Taking the line that contains "the host. -/" as the first and the final line of the records as the last, write out every line between them exactly, ends included, and nothing else.

Start of SUPPLIED RECORDS

-- ==== Sys2Proof/Machine/Core.lean ====
section
/-! DEFINITION. The machine handed to the host. -/

def Sys2Proof.core : Host.Core :=
  { State := Sys2Proof.Machine.State, Fault := Sys2Proof.Machine.Fault, Refusal := Sys2Proof.Machine.Refusal,
    step := Sys2Proof.Machine.step, reset := Sys2Proof.Machine.State.reset }
end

End of SUPPLIED RECORDS

REPLY TO THE TASK:
/-! DEFINITION. The machine handed to the host. -/

def Sys2Proof.core : Host.Core :=
  { State := Sys2Proof.Machine.State, Fault := Sys2Proof.Machine.Fault, Refusal := Sys2Proof.Machine.Refusal,
    step := Sys2Proof.Machine.step, reset := Sys2Proof.Machine.State.reset }
end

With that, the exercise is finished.